Pull out of the data below the stretch of lines bounded by the one containing "def Display.setCell (d" and the one containing "byte (43_display.md R161, R163). -/", both bounds included, unchanged.
::::
-- ==== Sys2Proof/Machine/Display.lean ====
section
/-! DEFINITION. The display grid (10_state.md R40) and the sprite collision detector (43_display.md R161 to R163). -/

namespace Sys2Proof.Machine

/-- The 64 by 32 grid: row `y`, then column `x` (10_state.md R40: row-major; 92_eei_decisions.md D32). -/
abbrev Display := Vector (Vector Bool 64) 32

/-- The display with every cell false (10_state.md R40, 43_display.md R160). -/
def Display.clear : Display := Vector.replicate 32 (Vector.replicate 64 false)

/-- `Disp[x, y]`, column `x` and row `y` (00_scope.md R11). Outside the grid there is no cell; the answer there is false. -/
def Display.cell (d : Display) (x y : Nat) : Bool :=
  match d[y]? with
  | some row => row[x]?.getD false
  | none => false

/-- `Disp[x, y] <- b`. Outside the grid nothing is written (43_display.md R161: such rows and columns are dropped). -/
def Display.setCell (d : Display) (x y : Nat) (b : Bool) : Display :=
  match d[y]? with
  | some row => d.setIfInBounds y (row.setIfInBounds x b)
  | none => d

/-- What a draw works on: the display so far and the collision bit so far (43_display.md R161, `coll`). -/
structure Draw where
  display : Display
  coll : Bool
deriving DecidableEq, Repr

/-- The collision detector on one pixel: the cell becomes `d XOR s` and the pixel's collision bit is `s AND d`; a pixel off the
display touches nothing (43_display.md R162). -/
def drawPixel (acc : Draw) (x y : Nat) (s : Bool) : Draw :=
  if x < displayWidth ∧ y < displayHeight then
    { display := acc.display.setCell x y ((acc.display.cell x y) ^^ s)
      coll := acc.coll || (s && acc.display.cell x y) }
  else acc

/-- The first `k` columns of a sprite row at `(x0, y)`: column `c` is bit `7 - c` of the byte (43_display.md R161, R163). -/
def drawColumns (row : Byte) (x0 y : Nat) (acc : Draw) : Nat → Draw
  | 0 => acc
  | c + 1 => drawPixel (drawColumns row x0 y acc c) (x0 + c) y (row.getLsbD (7 - c))

/-- The first `k` rows of a sprite at `(x0, y0)`, rows in rising address order (43_display.md R161, R163). -/
def drawRows (rows : Nat → Byte) (x0 y0 : Nat) (acc : Draw) : Nat → Draw
  | 0 => acc
  | r + 1 => drawColumns (rows r) x0 (y0 + r) (drawRows rows x0 y0 acc r) 8

/-- The sprite's bit that lands on cell `(x, y)`, false where the sprite does not reach: bit 7 of sprite byte `r` is the pixel at
`(x0, y0 + r)` and bit 0 the pixel at `(x0 + 7, y0 + r)` (43_display.md R163). -/
def spriteBit (rows : Nat → Byte) (x0 y0 n x y : Nat) : Bool :=
  decide (x0 ≤ x ∧ x < x0 + 8 ∧ y0 ≤ y ∧ y < y0 + n) && (rows (y - y0)).getLsbD (7 - (x - x0))

end Sys2Proof.Machine
end

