-- ==== Sys2Proof/Machine/KeysTimers.lean ====
section
/-! DEFINITION. The key and timer instructions (44_keys_timers.md). -/

namespace Sys2Proof.Machine

/-- EX9E SKP Vx (44_keys_timers.md R181). -/
def execSkp (x : Nibble) (s : State) : Host.Outcome State Fault Refusal :=
  .next (s.advance.skipIf (keyDown s.cfg.keyTestMode s.keys (keyOf (s.getV x))))

/-- EXA1 SKNP Vx (44_keys_timers.md R182). -/
def execSknp (x : Nibble) (s : State) : Host.Outcome State Fault Refusal :=
  .next (s.advance.skipIf (!keyDown s.cfg.keyTestMode s.keys (keyOf (s.getV x))))

/-- FX07 LD Vx, DT (44_keys_timers.md R183). -/
def execLdVxDt (x : Nibble) (s : State) : Host.Outcome State Fault Refusal :=
  .next (s.advance.setV x s.dt)

/-- FX0A LD Vx, K: the lowest-numbered pressed key, or the rewind of `pc` when no key is pressed. It reads KB directly, so
KEY_TEST_MODE does not matter (44_keys_timers.md R184, 92_eei_decisions.md D30). -/
def execLdVxK (x : Nibble) (s : State) : Host.Outcome State Fault Refusal :=
  match lowestKey s.keys with
  | none => .next s.advance.rewind
  | some k => .next (s.advance.setV x (BitVec.ofNat 8 k))

/-- FX15 LD DT, Vx (44_keys_timers.md R185). -/
def execLdDtVx (x : Nibble) (s : State) : Host.Outcome State Fault Refusal :=
  .next (s.advance.setDt (s.getV x))

/-- FX18 LD ST, Vx (44_keys_timers.md R186). -/
def execLdStVx (x : Nibble) (s : State) : Host.Outcome State Fault Refusal :=
  .next (s.advance.setSt (s.getV x))

end Sys2Proof.Machine
end

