-- ==== Sys2Proof/Laws/Step.lean ====
section
/-! SUPPORT. What one STEP can do, said once (30_encoding.md R70, 60_exceptions.md R208). -/

namespace Sys2Proof.Machine

/-- The four things a STEP can do, in the order of the checks (60_exceptions.md R208). -/
theorem stepWith_cases (r : Byte) (s : State) :
    (s.fault.cause ≠ none ∧ stepWith r s = .next s) ∨
    (s.fault.cause = none ∧ ¬ s.pc.toNat < 0x0FFF ∧
      stepWith r s =
        .next ((s.supplyRnd r).raise .fetchOutOfRange 0x0000#16 (BitVec.ofNat 16 (max s.pc.toNat 4096)))) ∨
    (s.fault.cause = none ∧ s.pc.toNat < 0x0FFF ∧ ∃ w, s.fetch = .ok w ∧
      ((∃ i, decode w = .ok i ∧ stepWith r s = exec i (s.supplyRnd r)) ∨
       (decode w = .error (.unrecognized w) ∧ stepWith r s = .next ((s.supplyRnd r).warn w)))) := by
  unfold stepWith
  by_cases hh : s.fault.cause = none
  · refine .inr ?_
    have hf : s.halted = false := (State.halted_eq_false s).mpr hh
    simp only [hf, Bool.false_eq_true, if_false]
    by_cases hp : s.pc.toNat < 0x0FFF
    · refine .inr ⟨hh, hp, joinBytes (s.mem.read s.pc.toNat) (s.mem.read (s.pc.toNat + 1)), ?_, ?_⟩
      · rw [State.fetch_eq, if_pos hp]
      · rw [State.fetch_eq, if_pos hp]
        cases hd : decode (joinBytes (s.mem.read s.pc.toNat) (s.mem.read (s.pc.toNat + 1))) with
        | ok i => exact .inl ⟨i, rfl, by simp [hd]⟩
        | error e =>
          obtain ⟨-, rfl⟩ := decode_eq_error.mp hd
          exact .inr ⟨rfl, by simp [hd]⟩
    · exact .inl ⟨hh, hp, by rw [State.fetch_eq, if_neg hp]⟩
  · exact .inl ⟨hh, by simp [(State.halted_eq_true s).mpr hh]⟩

/-- A step is a STEP with the next free byte. -/
theorem step_eq (s : State) : step s = stepWith (Config.randomByte s.draws) s := rfl

/-- A run of no steps. -/
theorem run_zero (s : State) : Sys2Proof.core.run 0 s = .next s := rfl

/-- A machine's run whose first step answers a next state goes on from it. -/
theorem core_run_succ (m : Host.Core) (k : Nat) {s t : m.State} (h : m.step s = .next t) : m.run (k + 1) s = m.run k t := by
  rw [Host.Core.run, h]

/-- The block's run, one step at a time. -/
theorem run_succ (k : Nat) {s t : State} (h : step s = .next t) : Sys2Proof.core.run (k + 1) s = Sys2Proof.core.run k t :=
  core_run_succ Sys2Proof.core k h

end Sys2Proof.Machine
end

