/-! ### Well-formedness: the check refuses an ill-formed term for each thing it checks -/

theorem test_wf_address_too_big : operandsFit .nnn [(.nnn, 0x1000)] = false ∧ operandsFit .nnn [(.nnn, 0xFFF)] = true := by decide
theorem test_wf_register_x_too_big : operandsFit .x [(.x, 16)] = false ∧ operandsFit .x [(.x, 15)] = true := by decide
theorem test_wf_register_y_too_big : operandsFit .xy0 [(.x, 0), (.y, 16)] = false ∧ operandsFit .xy0 [(.x, 0), (.y, 15)] = true := by
  decide
theorem test_wf_byte_too_big : operandsFit .xnn [(.x, 0), (.nn, 256)] = false ∧ operandsFit .xnn [(.x, 0), (.nn, 255)] = true := by
  decide
theorem test_wf_nibble_too_big :
    operandsFit .xyn [(.x, 0), (.y, 0), (.n, 16)] = false ∧ operandsFit .xyn [(.x, 0), (.y, 0), (.n, 15)] = true := by decide
theorem test_wf_operand_missing : operandsFit .xyn [(.x, 0), (.y, 0)] = false := by decide
theorem test_wf_operand_surplus : operandsFit .fixed [(.x, 0)] = false ∧ operandsFit .fixed [] = true := by decide
theorem test_wf_operand_of_another_field : operandsFit .xnn [(.x, 0), (.nnn, 5)] = false := by decide

/-! ### Decoding: a word of every row, its fields placed by hand from 30_encoding.md R72, R73 and R75 -/

theorem test_decode_control :
    decode 0x00EE#16 = .ok .ret ∧ decode 0x1FED#16 = .ok (.jp 0xFED#12) ∧ decode 0x2ABC#16 = .ok (.call 0xABC#12) ∧
      decode 0x3A5C#16 = .ok (.seByte 0xA#4 0x5C#8) ∧ decode 0x4A5C#16 = .ok (.sneByte 0xA#4 0x5C#8) ∧
      decode 0x5AB0#16 = .ok (.seReg 0xA#4 0xB#4) ∧ decode 0x9AB0#16 = .ok (.sneReg 0xA#4 0xB#4) ∧
      decode 0xBABC#16 = .ok (.jpV0 0xABC#12) := by decide
theorem test_decode_alu :
    decode 0x6A5C#16 = .ok (.ldByte 0xA#4 0x5C#8) ∧ decode 0x7A5C#16 = .ok (.addByte 0xA#4 0x5C#8) ∧
      decode 0x8AB0#16 = .ok (.ldReg 0xA#4 0xB#4) ∧ decode 0x8AB1#16 = .ok (.orReg 0xA#4 0xB#4) ∧
      decode 0x8AB2#16 = .ok (.andReg 0xA#4 0xB#4) ∧ decode 0x8AB3#16 = .ok (.xorReg 0xA#4 0xB#4) ∧
      decode 0x8AB4#16 = .ok (.addReg 0xA#4 0xB#4) ∧ decode 0x8AB5#16 = .ok (.sub 0xA#4 0xB#4) ∧
      decode 0x8AB6#16 = .ok (.shr 0xA#4 0xB#4) ∧ decode 0x8AB7#16 = .ok (.subn 0xA#4 0xB#4) ∧
      decode 0x8ABE#16 = .ok (.shl 0xA#4 0xB#4) ∧ decode 0xCA5C#16 = .ok (.rnd 0xA#4 0x5C#8) := by decide
theorem test_decode_index_memory :
    decode 0xA123#16 = .ok (.ldI 0x123#12) ∧ decode 0xFA1E#16 = .ok (.addI 0xA#4) ∧ decode 0xFA29#16 = .ok (.ldF 0xA#4) ∧
      decode 0xFA33#16 = .ok (.ldB 0xA#4) ∧ decode 0xFA55#16 = .ok (.stRegs 0xA#4) ∧ decode 0xFA65#16 = .ok (.ldRegs 0xA#4) := by
  decide
theorem test_decode_display : decode 0x00E0#16 = .ok .cls ∧ decode 0xDAB7#16 = .ok (.drw 0xA#4 0xB#4 0x7#4) := by decide
theorem test_decode_keys_timers :
    decode 0xEA9E#16 = .ok (.skp 0xA#4) ∧ decode 0xEAA1#16 = .ok (.sknp 0xA#4) ∧ decode 0xFA07#16 = .ok (.ldVxDt 0xA#4) ∧
      decode 0xFA0A#16 = .ok (.ldVxK 0xA#4) ∧ decode 0xFA15#16 = .ok (.ldDtVx 0xA#4) ∧
      decode 0xFA18#16 = .ok (.ldStVx 0xA#4) := by decide

/-- V-DE-1 to V-DE-7, and zero memory (V-RS-2): words that are no opcode. -/
theorem test_decode_unrecognised :
    [0x5AB1#16, 0x0123#16, 0x00E1#16, 0x8128#16, 0xE19F#16, 0xF1FF#16, 0x9121#16, 0x0000#16].map decode =
      [0x5AB1#16, 0x0123#16, 0x00E1#16, 0x8128#16, 0xE19F#16, 0xF1FF#16, 0x9121#16, 0x0000#16].map
        (fun w => .error (.unrecognized w)) := by decide

/-- The bytes of an instruction and the bytes after it; too few bytes. -/
theorem test_decode_bytes :
    decodeBytes [0x12#8, 0x34#8, 0x60#8] = .ok (.jp 0x234#12, [0x60#8]) ∧ decodeBytes [0x12#8] = .error .truncated ∧
      encodeBytes (.jp 0x234#12) = [0x12#8, 0x34#8] ∧ decodeTableWord 16 0xDAB7 = some (.drw 0xA#4 0xB#4 0x7#4) := by decide
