-- ==== Sys2Proof/Machine/Regs.lean ====
section
/-!
DEFINITION. The register tables of the spec (the tables of chapters 01 to 19 with the columns of R29), one `Fld` per field:
offset, lowest bit, width, stride and count of the index, reset values, access code (R30), survives mask (R31), whether the
register lies in the function window (R368) and whether it is a live field (R886).
-/
namespace Sys2Proof.Machine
::::
Result =
def Display.setCell (d : Display) (x y : Nat) (b : Bool) : Display :=
  match d[y]? with
  | some row => d.setIfInBounds y (row.setIfInBounds x b)
  | none => d

/-- What a draw works on: the display so far and the collision bit so far (43_display.md R161, `coll`). -/
structure Draw where
  display : Display
  coll : Bool
deriving DecidableEq, Repr

/-- The collision detector on one pixel: the cell becomes `d XOR s` and the pixel's collision bit is `s AND d`; a pixel off the
display touches nothing (43_display.md R162). -/
def drawPixel (acc : Draw) (x y : Nat) (s : Bool) : Draw :=
  if x < displayWidth ∧ y < displayHeight then
    { display := acc.display.setCell x y ((acc.display.cell x y) ^^ s)
      coll := acc.coll || (s && acc.display.cell x y) }
  else acc

/-- The first `k` columns of a sprite row at `(x0, y)`: column `c` is bit `7 - c` of the byte (43_display.md R161, R163). -/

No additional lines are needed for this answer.